Use computer technologies for the analysis of 3-D facial images and MRI brain scans to identify changes in FASD and other disorders of children to refine the understanding of the neurodevelopmental signature of FAS and FASD.

Refine and increase knowledge about specific structural alterations in various brain regions for identifying fetal alcohol CNS deficits, and explore the potential for developing low-cost or modest-cost approaches for identifying these structural deficits through prenatal ultrasound and transfontanelle ultrasound of newborns.

Identify barriers to implementing alcohol screening in primary care and obstetric practice, and explore the acceptability of new screening technologies, such as computer assisted interviewing.

Continue to develop and refine approaches for selected and indicated prevention, to decrease the potential for FASD births among the women at greatest risk for these disorders.

NIAAA will co-sponsor, with NICHD, NCI, and NCCAM, an initiative for a multi-center international research network designed to conduct randomized clinical trials of interventions to reduce the major risks to maternal, neonatal, infant and early childhood health in resource-poor countries. NIAAA seeks to include alcohol screening and interventions in the health care of women in prenatal care and the screening of children from birth through early childhood for the disabilities that result from prenatal exposure to alcohol.
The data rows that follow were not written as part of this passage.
/-- R15, R85, R126, R166 and R169: a local access that is aligned, lies in one level and waits for no acquire is done at once: a load writes
its register with what the thread sees and changes no byte, and a store changes its own bytes alone, which the thread then reads (R185). An
ordered load acquires first, and an ordered store waits for the accesses in flight. A misaligned address raises 0x04, and a byte outside the
level what R85 names. R173: a local atomic reads the word, stores what its operation makes of it and of x[b], and writes the old word,
sign-extended, to x[d]; it changes no other byte. What the model chose in it: the log's entries 63 and 66. -/
def Obligations.LocalMemory : Prop :=
  (∀ (s : State) (o : Bool) (z : Size) (sg : Bool) (d a : Reg) (i : BitVec 10), Memory.wf s.loc = true →
      let n := sizeBytes z
      let la (m : Nat) : Nat := (s.getX a + i.signExtend 64 * BitVec.ofNat 64 m).toNat
      let inside (m : Nat) : Prop := la m % (if m = 32 then 2 else m) = 0 ∧ s.localFault s.th.owner (la m) m = none ∧ s.th.acquiring = false
      let u (m : Nat) : State := s.gangAcquire o (la m) m
      let w := s.released (if o then .gang else .plain)
      (inside n → ∃ t, exec (.ldl o z sg d a i) s = .next t
        ∧ (∀ r, t.getX r = if r = d ∧ d ≠ 0 then extend n sg ((u n).ownNat (la n) n) else s.getX r)
        ∧ KeepsBesideX { s.th with gangSeen := if o then s.now else s.th.gangSeen } t.th ∧ Retires s t 4 ∧ KeepsBytes s t
        ∧ KeepsOutside (u n) t ∧ (o = false → KeepsOutside s t))
      ∧ (inside 32 → s.streamOf d = none → ∃ t, exec (.ldlV o d a i) s = .next t
        ∧ (∀ r, t.getF r = if r = d then BitVec.ofNat 256 ((u 32).ownNat (la 32) 32) else s.getF r)
        ∧ KeepsBesideF { s.th with gangSeen := if o then s.now else s.th.gangSeen } t.th ∧ t.th.fflags = s.th.fflags ∧ Retires s t 4
        ∧ KeepsBytes s t ∧ KeepsOutside (u 32) t ∧ (o = false → KeepsOutside s t))
      ∧ (s.locPast = [] → inside n → (u n).ownNat (la n) n = natOf (s.readLoc s.th.owner (la n) n))
      ∧ (inside n → o = false ∨ s.Clear → ∃ t, exec (.stl o z d a i) s = .next t ∧ StoresLocal s t (la n) (bytesOf n (s.getX d).toNat)
        ∧ KeepsBesidePc s.th t.th ∧ Retires s t 4 ∧ KeepsOutsideLoc w t (la n) n)
      ∧ (inside 32 → s.streamOf d = none → o = false ∨ s.Clear → ∃ t, exec (.stlV o d a i) s = .next t
        ∧ StoresLocal s t (la 32) (bytesOf 32 (s.getF d).toNat) ∧ KeepsBesidePc s.th t.th ∧ Retires s t 4 ∧ KeepsOutsideLoc w t (la 32) 32)
      ∧ (inside n → s.th.held = [] → s.th.acc ≠ [] → (∀ c ∈ s.th.acc, c.stuck = none) → exec (.stl true z d a i) s = .next (s.stall.inRelease .gang))
      ∧ (la n % n ≠ 0 → exec (.ldl o z sg d a i) s = .next (s.trap 0x04 (la n)) ∧ exec (.stl o z d a i) s = .next (s.trap 0x04 (la n)))
      ∧ (∀ c q, la n % n = 0 → s.localFault s.th.owner (la n) n = some (c, q) →
        exec (.ldl o z sg d a i) s = .next (s.trap c q) ∧ exec (.stl o z d a i) s = .next (s.trap c q)))
  ∧ (∀ (s : State) (w : Bool) (d a b : Reg), Memory.wf s.loc = true →
      let n := if w then 8 else 4
      let la := (s.getX a).toNat
      let x := natOf (s.readLoc s.th.owner la n)
      let y := (s.getX b).toNat % 2 ^ (8 * n)
      let does (j : Instr) (v : Nat) : Prop :=
        ∃ t, exec j s = .next t ∧ StoresLocal s t la (bytesOf n v) ∧ (∀ r, t.getX r = if r = d ∧ d ≠ 0 then extend n true x else s.getX r)
          ∧ KeepsBesideX s.th t.th ∧ Retires s t 4 ∧ KeepsOutsideLoc s t la n
      (la % n = 0 → s.localFault s.th.owner la n = none → s.th.acquiring = false →
        does (.amolAdd w d a b) (x + y) ∧ does (.amolAnd w d a b) (x &&& y) ∧ does (.amolOr w d a b) (x ||| y)
        ∧ does (.amolXor w d a b) (x ^^^ y)
        ∧ does (.amolMin w d a b) (if sgn (8 * n) x ≤ sgn (8 * n) y then x else y)
        ∧ does (.amolMax w d a b) (if sgn (8 * n) x ≤ sgn (8 * n) y then y else x)
        ∧ does (.amolMinz w d a b) (min x y) ∧ does (.amolMaxz w d a b) (max x y) ∧ does (.amolSwap w d a b) y)
      ∧ (la % n ≠ 0 → exec (.amolAdd w d a b) s = .next (s.trap 0x04 la))
      ∧ (∀ c q, la % n = 0 → s.localFault s.th.owner la n = some (c, q) → exec (.amolSwap w d a b) s = .next (s.trap c q)))

/-- R177, R178 and R189: `cwait` goes on once its counter is at most n and waits until then; `cwait sc,0` makes the thread's next store a
release of the stores before it. A fence from the core path waits for the thread's stores; one between engines waits for nothing. A fence
lets the commands that the thread issues later on the path see what was written before it on the other, and one into the core path is an
acquire at gang scope, which makes the path's writes core-path writes (R191); none of them changes a byte. `cwait` in an open packet raises
0x12 (R142). All of it where no record is held. What the model chose in it: the log's entries 52, 60 and 63. -/
def Obligations.CounterWaitsAndFences : Prop :=
  ∀ (s : State) (k : Counter) (n : Fin 32) (f t : PathId), s.th.held = [] → (∀ c ∈ s.th.acc, c.stuck = none) →
    let sees (u : State) (p q : PathId) (n : Nat) : Prop :=
      (u.th.view q).fence p = n ∧ ∀ x y, (x ≠ p ∨ y ≠ q) → (u.th.view y).fence x = (s.th.view y).fence x
    let goes (u : State) : Prop := Retires s u 4 ∧ KeepsBytes s u ∧ u.th.x = s.th.x ∧ u.th.f = s.th.f ∧ u.th.fflags = s.th.fflags
      ∧ u = { s with
          th := u.th, locPast := u.locPast, memPast := u.memPast, now := u.now
          usage := (s.use s.th.ident.vf 0 1).usage, launches := s.launchesCounted }
    let ours (r : Past) : Prop := clusterOf r.slot = clusterOf s.th.slot
    let counted (u : State) (p : PathId) : Prop := ∀ e ∈ u.locPast ++ u.memPast, ∀ r ∈ e.2, r.path = some p → ours r → r.core ≠ none
    (s.th.packet = none → s.counter s.th k ≤ n.val → WritesNothing (if k = .sc ∧ n.val = 0 then s.arm else s) (exec (.cwait k n) s))
    ∧ (∀ e ∈ s.arm.locPast ++ s.arm.memPast, ∀ r ∈ e.2, r.path = some .core → r.who = s.th.ident → r.rel ≠ none ∨ r.armed = true)
    ∧ (∀ e ∈ (s.arm.fire (s.th.view .core)).locPast ++ (s.arm.fire (s.th.view .core)).memPast, ∀ r ∈ e.2,
      r.path = some .core → r.who = s.th.ident → r.rel ≠ none)
    ∧ (s.th.packet = none → n.val < s.counter s.th k → exec (.cwait k n) s = .next s.stall)
    ∧ (s.th.packet ≠ none → exec (.cwait k n) s = .next (s.trapWord 0x12 (.cwait k n)))
    ∧ (f ≠ .core → t ≠ .core → ∃ u, exec (.xfence f t) s = .next u ∧ goes u ∧ sees u f t s.now ∧ u.locPast = s.locPast ∧ u.memPast = s.memPast)
    ∧ (t ≠ .core → s.counter s.th .sc = 0 → ∃ u, exec (.xfence .core t) s = .next u ∧ goes u ∧ sees u .core t s.now
      ∧ u.locPast = s.locPast ∧ u.memPast = s.memPast ∧ u.th.gangSeen = s.th.gangSeen)
    ∧ WritesNothing s (exec (.xfence .core .core) s)
    ∧ (t ≠ .core → 0 < s.counter s.th .sc → exec (.xfence .core t) s = .next s.stall)
    ∧ (f ≠ .core → f ≠ .index → ∃ u, exec (.xfence f .core) s = .next u ∧ goes u ∧ sees u f .core (s.now + 1) ∧ counted u f
      ∧ u.th.gangSeen = s.now + 1 ∧ u.th.devSeen = s.th.devSeen)
    ∧ (∃ u, exec (.xfence .index .core) s = .next u ∧ goes u ∧ sees u .index .core (s.now + 1) ∧ counted u .index
      ∧ u.th.gangSeen = max (s.now + 1) s.th.ixSeen ∧ u.th.devSeen = max s.th.devSeen s.th.ixSeen)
Outreach: Embryo and Fetus

NIAAA will continue to support the meetings and work of the Interagency Coordinating Committee on Fetal Alcohol Spectrum Disorders (ICCFAS), which is developing a strategic plan with actions that involve the participation of alcohol researchers and research administrators. NIAAA and other ICCFAS agencies will co-sponsor Research to Practice Meetings on diverse FASD issues. NIAAA will continue to work with the Substance Abuse and Mental Health Services Administration (SAMHSA) on the development of guidelines and training materials for criminal justice personnel.

NIAAA will partner with the Health Resources and Services Administration (HRSA) and the National Organization on Fetal Alcohol Syndrome (NOFAS) in an effort to include alcohol screening in maternal care programs and beyond and to identify research-based interventions that can be implemented in a cost effective manner in health care facilities.